= Jean Nicolaï =

French Dominican theologian (1594–1673)

Jean Nicolaï (1594 at Mouzay in the Diocese of Verdun, France - 7 May 1673 at Paris) was a French Dominican theologian and controversialist.

==Life==

Entering the order at the age of twelve, he made his religious profession in 1612, studied philosophy and theology in the convent of St. James at Paris. and in 1632 obtained his doctorate in theology at the Sorbonne. Nicolaï taught in various houses of the Dominican order, and became the regent of the Paris Dominicans. Besides Latin and Greek he was conversant with Italian, Spanish, and Hebrew.

He was a member of the commission appointed to examine the works and teachings of the Jansenists and to prevent the further dissemination of their doctrine in the Sorbonne. In the disputes on grace between the Thomists and Molinists, which the teaching of Jansenius revived, he adhered strictly to the Thomistic doctrine.

He was esteemed at the royal court and received a pension of 600 francs. He was buried in the chapel of the convent of St. James in Paris, and a marble stone beside the grave bears a long inscription recounting his virtues, his learning, and his services to his country.

==Works==

His numerous works fall into three classes.

=== Editor ===
Nicolaï edited a number of works by older theologians, adding commentaries and explanatory notes. These included:
- Raineri de Pisis [1351] ord. Fr. Praed. Pantheologia sive universa theologia ordine alphabetico per varios titulos distributa (Lyons, 1670): to each of the three volumes of this work he added a dissertation against the Jansenists
- S. Thomae Aq. Expositio continua super quatuor evangelistas (Lyons, 1670)
- S. Thomae Aq. commentaria in quatuor libros sententiarum P. Lombardi (Lyons, 1659)
- Commentarius posterior super libros sententiarum (Lyons, 1660)
- S. Thomae Aq. quaestiones quodlibetales (Lyons, 1660)
- S. Thomae Aq. Summa theologica innumeris Patrum, Conciliorum, scripturarum ac decretorum testimoniis ad materias controversas vel ad moralem disciplinam pertinentibus. . . illustrata (Lyons, 1663)
- S. Thomae Aq. explanatio in omnes d. Pauli Ap. epistolas commentaria (Lyons, 1689)

=== Theological ===
Nicolaï also wrote a number of original theological works. These included:
- Judicium seu censorium suffragium de propositione Ant. Arnaldi sorbonici doctoris et socii ad quaestionem juris pertinente (Paris, 1656)
- Theses theologicae de gratia seu theses molinisticae thomisticis notis expunctae (Paris, 1656)
- Apologia naturae et gratiae (Bordeaux, 1665)

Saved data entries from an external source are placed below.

-- ==== Sys2Proof/Laws/Memory.lean ====
section
/-! SUPPORT. The laws of bytes by index: read after write, the canonical form, and that equal memories are equal data. -/

namespace Sys2Proof.Machine

theorem Memory.find_put_same (m : Memory) (a : Nat) (v : Byte) : Memory.find (Memory.put m a v) a = some v := by
  induction m with
  | nil => simp [Memory.put, Memory.find]
  | cons c m ih =>
    unfold Memory.put
    split
    · simp [Memory.find]
    · split
      · simp [Memory.find]
      · next h => simp [Memory.find, h, ih]

theorem Memory.find_put_other (m : Memory) {a b : Nat} (v : Byte) (h : b ≠ a) :
    Memory.find (Memory.put m a v) b = Memory.find m b := by
  induction m with
  | nil => simp [Memory.put, Memory.find, h]
  | cons c m ih =>
    unfold Memory.put
    split
    · simp [Memory.find, h]
    · split
      · next h' => subst h'; simp [Memory.find, h]
      · simp [Memory.find, ih]

/-- The canonical form says: the first index lies below every later one, and the rest has the form. -/
theorem Memory.wf_cons (c : Host.Cell) (m : Memory) :
    Memory.wf (c :: m) = true ↔ (∀ d ∈ m, c.1 < d.1) ∧ Memory.wf m = true := by
  induction m generalizing c with
  | nil => simp [Memory.wf]
  | cons d m ih =>
    simp only [Memory.wf, Bool.and_eq_true, decide_eq_true_eq, List.mem_cons, forall_eq_or_imp]
    constructor
    · rintro ⟨hcd, hwf⟩
      exact ⟨⟨hcd, fun e he => hcd.trans (((ih d).1 hwf).1 e he)⟩, hwf⟩
    · rintro ⟨⟨hcd, -⟩, hwf⟩
      exact ⟨hcd, hwf⟩

theorem Memory.mem_put {m : Memory} {a : Nat} {v : Byte} {d : Host.Cell} (h : d ∈ Memory.put m a v) :
    d = (a, v) ∨ d ∈ m := by
  induction m with
  | nil => simpa [Memory.put] using h
  | cons c m ih =>
    unfold Memory.put at h
    split at h
    · simpa using h
    · split at h
      · rcases List.mem_cons.1 h with h | h
        · exact .inl h
        · exact .inr (List.mem_cons_of_mem _ h)
      · rcases List.mem_cons.1 h with h | h
        · exact .inr (by simp [h])
        · exact (ih h).imp_right (List.mem_cons_of_mem _)

theorem Memory.put_wf {m : Memory} (a : Nat) (v : Byte) (h : Memory.wf m = true) :
    Memory.wf (Memory.put m a v) = true := by
  induction m with
  | nil => rfl
  | cons c m ih =>
    obtain ⟨hlt, hm⟩ := (Memory.wf_cons c m).1 h
    unfold Memory.put
    split
    · next hac =>
      refine (Memory.wf_cons _ _).2 ⟨fun d hd => ?_, h⟩
      rcases List.mem_cons.1 hd with rfl | hd
      · exact hac
      · exact hac.trans (hlt d hd)
    · split
      · next hac => exact (Memory.wf_cons _ _).2 ⟨fun d hd => by simpa [hac] using hlt d hd, hm⟩
      · next h1 h2 =>
        refine (Memory.wf_cons _ _).2 ⟨fun d hd => ?_, ih hm⟩
        rcases Memory.mem_put hd with rfl | hd
        · exact lt_of_le_of_ne (not_lt.1 h1) (Ne.symm h2)
        · exact hlt d hd

theorem Memory.put_below {m : Memory} {a n : Nat} (v : Byte) (h : Memory.below m n = true) (ha : a < n) :
    Memory.below (Memory.put m a v) n = true := by
  simp only [Memory.below, List.all_eq_true, decide_eq_true_eq] at h ⊢
  intro d hd
  rcases Memory.mem_put hd with rfl | hd
  · exact ha
  · exact h d hd

/-- Memories in canonical form that read the same everywhere are the same data. -/
theorem Memory.ext_find {m m' : Memory} (h : Memory.wf m = true) (h' : Memory.wf m' = true)
    (heq : ∀ a, Memory.find m a = Memory.find m' a) : m = m' := by
  have none_below : ∀ (n : Memory) (a : Nat), (∀ d ∈ n, a < d.1) → Memory.find n a = none := by
    intro n a hn
    induction n with
    | nil => rfl
    | cons d n ih =>
      have : a ≠ d.1 := (hn d (by simp)).ne
      simp [Memory.find, this, ih fun e he => hn e (by simp [he])]
  induction m generalizing m' with
  | nil =>
    cases m' with
    | nil => rfl
    | cons d m' => simpa [Memory.find] using heq d.1
  | cons c m ih =>
    cases m' with
    | nil => simpa [Memory.find] using heq c.1
    | cons d m' =>
      obtain ⟨hc, hm⟩ := (Memory.wf_cons c m).1 h
      obtain ⟨hd, hm'⟩ := (Memory.wf_cons d m').1 h'
      have hcd : c.1 = d.1 := by
        rcases lt_trichotomy c.1 d.1 with hlt | he | hlt
        · have := none_below (d :: m') c.1 (by
            rintro e he
            rcases List.mem_cons.1 he with rfl | he
            · exact hlt
            · exact hlt.trans (hd e he))
          rw [← heq c.1] at this
          simp [Memory.find] at this
        · exact he
        · have := none_below (c :: m) d.1 (by
            rintro e he
            rcases List.mem_cons.1 he with rfl | he
            · exact hlt
            · exact hlt.trans (hc e he))
          rw [heq d.1] at this
          simp [Memory.find] at this
      obtain ⟨i, v⟩ := c
      obtain ⟨j, w⟩ := d
      obtain rfl : i = j := hcd
      have hv : v = w := by simpa [Memory.find] using heq i
      subst hv
      congr 1
      refine ih hm hm' fun a => ?_
      by_cases ha : a = i
      · subst ha
        rw [none_below m a hc, none_below m' a hd]
      · simpa [Memory.find, ha] using heq a

theorem cpStores_wf (size : Nat) (stores : List Host.Cell) {m : Memory} (h : Memory.wf m = true) :
    Memory.wf (cpStores size m stores) = true := by
  induction stores generalizing m with
  | nil => exact h
  | cons c cs ih =>
    refine ih ?_
    split
    · exact Memory.put_wf _ _ h
    · exact h

theorem cpStores_below (size : Nat) (stores : List Host.Cell) {m : Memory} (h : Memory.below m size = true) :
    Memory.below (cpStores size m stores) size = true := by
  induction stores generalizing m with
  | nil => exact h
  | cons c cs ih =>
    refine ih ?_
    split
    · next hc => exact Memory.put_below _ h hc
    · exact h

end Sys2Proof.Machine
end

Against Launoy, the champion of the "Gallican Liberties", he wrote:

- De jejunii christiani et christianiae abstinentiae vero ac legitimo ritu (Paris, 1667)
- De Concilio plenario, quod contra Donatistas baptismi quaestionem ex Augustini sensu definivit (Paris, 1667)
- De plenarii Concilii et baptismatis hereticorum assertione dissertatio posterior anteriorem firmans (Paris, 1668)
- De baptismi antiquo usu ab Ecclesia instituto, dissertatio (Paris, 1668)
- De Constantini baptismo, ubi, quando et a quibus fuerit celebratus historica dissertatio (Paris, 1680)

=== Poetical and political ===
The purpose of Nicolaï's poetical and political writings seems to have been to extol the dignity and glory of France and her kings. He delivered in Rome in 1628 a panegyric in honour of the victory of Louis XIII at La Rochelle and in 1661 composed a poem in honour of the son of Louis XIV.